START Exercise materials
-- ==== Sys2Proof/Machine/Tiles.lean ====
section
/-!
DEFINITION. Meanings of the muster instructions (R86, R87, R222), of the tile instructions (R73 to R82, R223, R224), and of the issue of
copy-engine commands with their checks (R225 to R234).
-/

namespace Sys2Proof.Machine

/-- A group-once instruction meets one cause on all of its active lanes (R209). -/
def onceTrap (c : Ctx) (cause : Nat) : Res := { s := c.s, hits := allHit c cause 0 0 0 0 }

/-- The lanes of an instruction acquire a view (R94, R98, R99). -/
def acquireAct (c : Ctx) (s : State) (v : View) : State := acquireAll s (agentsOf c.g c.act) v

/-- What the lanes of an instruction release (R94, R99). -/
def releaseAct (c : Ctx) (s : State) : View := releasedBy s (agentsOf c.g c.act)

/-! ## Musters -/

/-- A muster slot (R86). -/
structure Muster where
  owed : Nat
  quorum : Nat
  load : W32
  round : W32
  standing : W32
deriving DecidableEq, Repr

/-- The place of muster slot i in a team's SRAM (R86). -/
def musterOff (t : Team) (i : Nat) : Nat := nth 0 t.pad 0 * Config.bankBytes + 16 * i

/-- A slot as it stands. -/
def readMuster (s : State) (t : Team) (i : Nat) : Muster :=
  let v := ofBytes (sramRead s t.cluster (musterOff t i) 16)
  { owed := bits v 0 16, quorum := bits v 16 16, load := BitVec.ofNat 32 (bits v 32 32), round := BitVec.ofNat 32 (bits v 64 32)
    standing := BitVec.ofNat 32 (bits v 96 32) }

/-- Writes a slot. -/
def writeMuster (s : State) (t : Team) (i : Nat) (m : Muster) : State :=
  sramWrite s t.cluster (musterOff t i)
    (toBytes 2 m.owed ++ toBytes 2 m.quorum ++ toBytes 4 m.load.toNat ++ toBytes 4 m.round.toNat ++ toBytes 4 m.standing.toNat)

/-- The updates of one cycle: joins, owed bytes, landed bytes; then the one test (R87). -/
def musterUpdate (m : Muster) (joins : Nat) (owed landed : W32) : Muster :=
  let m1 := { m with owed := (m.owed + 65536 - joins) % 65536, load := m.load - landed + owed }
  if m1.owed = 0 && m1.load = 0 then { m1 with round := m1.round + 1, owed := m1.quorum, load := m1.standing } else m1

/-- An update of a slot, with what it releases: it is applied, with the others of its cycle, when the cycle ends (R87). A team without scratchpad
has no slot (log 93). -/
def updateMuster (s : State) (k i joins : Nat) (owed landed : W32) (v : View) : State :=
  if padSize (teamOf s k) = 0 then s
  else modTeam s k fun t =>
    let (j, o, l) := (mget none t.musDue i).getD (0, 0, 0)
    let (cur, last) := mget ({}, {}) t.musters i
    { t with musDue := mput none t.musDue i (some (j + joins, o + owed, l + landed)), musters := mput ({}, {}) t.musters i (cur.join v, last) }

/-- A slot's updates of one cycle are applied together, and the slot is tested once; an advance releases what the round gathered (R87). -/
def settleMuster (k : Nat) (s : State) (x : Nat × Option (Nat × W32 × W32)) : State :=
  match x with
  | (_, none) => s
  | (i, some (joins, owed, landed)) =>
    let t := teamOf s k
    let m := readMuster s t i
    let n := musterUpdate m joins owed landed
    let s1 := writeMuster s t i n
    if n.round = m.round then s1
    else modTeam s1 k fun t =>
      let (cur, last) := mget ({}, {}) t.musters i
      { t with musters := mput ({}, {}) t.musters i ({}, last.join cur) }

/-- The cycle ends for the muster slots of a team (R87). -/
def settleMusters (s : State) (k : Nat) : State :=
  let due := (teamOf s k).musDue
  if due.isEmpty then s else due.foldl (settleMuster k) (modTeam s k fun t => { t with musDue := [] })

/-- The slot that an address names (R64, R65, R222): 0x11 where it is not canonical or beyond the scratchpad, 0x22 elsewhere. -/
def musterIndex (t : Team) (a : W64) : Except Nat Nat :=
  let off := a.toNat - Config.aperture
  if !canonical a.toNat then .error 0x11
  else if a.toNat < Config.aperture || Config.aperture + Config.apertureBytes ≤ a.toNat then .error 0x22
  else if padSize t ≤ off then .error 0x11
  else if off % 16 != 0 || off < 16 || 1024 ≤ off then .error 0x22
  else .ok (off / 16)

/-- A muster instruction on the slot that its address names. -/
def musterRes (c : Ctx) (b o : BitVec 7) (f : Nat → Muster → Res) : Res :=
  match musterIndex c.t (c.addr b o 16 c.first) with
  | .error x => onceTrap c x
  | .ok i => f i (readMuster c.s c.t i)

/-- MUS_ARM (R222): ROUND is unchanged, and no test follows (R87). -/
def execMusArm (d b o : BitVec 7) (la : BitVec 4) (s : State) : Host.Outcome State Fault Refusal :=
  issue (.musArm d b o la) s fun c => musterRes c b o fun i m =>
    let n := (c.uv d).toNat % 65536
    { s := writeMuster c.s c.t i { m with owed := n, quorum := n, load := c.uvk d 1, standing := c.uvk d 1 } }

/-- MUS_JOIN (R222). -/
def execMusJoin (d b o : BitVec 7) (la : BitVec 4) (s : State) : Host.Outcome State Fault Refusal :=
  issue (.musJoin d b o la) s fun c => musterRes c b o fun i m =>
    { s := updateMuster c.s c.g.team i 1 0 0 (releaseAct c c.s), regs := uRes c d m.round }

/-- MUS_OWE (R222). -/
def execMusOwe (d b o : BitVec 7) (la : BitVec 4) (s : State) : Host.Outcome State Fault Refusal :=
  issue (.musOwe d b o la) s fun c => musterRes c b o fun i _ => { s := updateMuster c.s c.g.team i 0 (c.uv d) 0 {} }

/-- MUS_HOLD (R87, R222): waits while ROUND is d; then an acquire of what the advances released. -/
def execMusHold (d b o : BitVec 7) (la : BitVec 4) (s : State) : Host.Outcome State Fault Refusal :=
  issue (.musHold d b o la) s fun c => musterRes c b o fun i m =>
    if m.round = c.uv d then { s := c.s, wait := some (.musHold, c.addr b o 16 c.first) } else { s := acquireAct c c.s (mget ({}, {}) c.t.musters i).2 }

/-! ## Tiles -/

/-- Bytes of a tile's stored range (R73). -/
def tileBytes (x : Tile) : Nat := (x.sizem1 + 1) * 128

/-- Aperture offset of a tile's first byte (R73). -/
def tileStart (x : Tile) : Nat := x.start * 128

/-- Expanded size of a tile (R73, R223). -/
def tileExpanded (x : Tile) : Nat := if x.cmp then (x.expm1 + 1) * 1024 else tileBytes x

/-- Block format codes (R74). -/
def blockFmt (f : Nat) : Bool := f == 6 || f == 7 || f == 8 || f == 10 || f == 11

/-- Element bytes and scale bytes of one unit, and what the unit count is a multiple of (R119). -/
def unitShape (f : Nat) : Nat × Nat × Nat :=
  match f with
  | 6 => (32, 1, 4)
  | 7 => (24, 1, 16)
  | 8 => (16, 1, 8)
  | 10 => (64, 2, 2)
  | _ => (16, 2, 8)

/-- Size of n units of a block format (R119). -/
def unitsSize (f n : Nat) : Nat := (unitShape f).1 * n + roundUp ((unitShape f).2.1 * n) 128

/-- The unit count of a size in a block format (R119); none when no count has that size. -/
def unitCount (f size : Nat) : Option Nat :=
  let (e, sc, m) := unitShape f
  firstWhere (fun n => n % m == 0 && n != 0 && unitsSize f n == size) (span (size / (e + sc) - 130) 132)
END Exercise materials
== Exercise description ==
Using the entries above, extract exactly the span from the line with "def musterIndex (t" to the line with "else .ok (off / 16)", both lines included; leave out everything else.

== Result ==
def musterIndex (t : Team) (a : W64) : Except Nat Nat :=
  let off := a.toNat - Config.aperture
  if !canonical a.toNat then .error 0x11
  else if a.toNat < Config.aperture || Config.aperture + Config.apertureBytes ≤ a.toNat then .error 0x22
  else if padSize t ≤ off then .error 0x11
  else if off % 16 != 0 || off < 16 || 1024 ≤ off then .error 0x22
  else .ok (off / 16)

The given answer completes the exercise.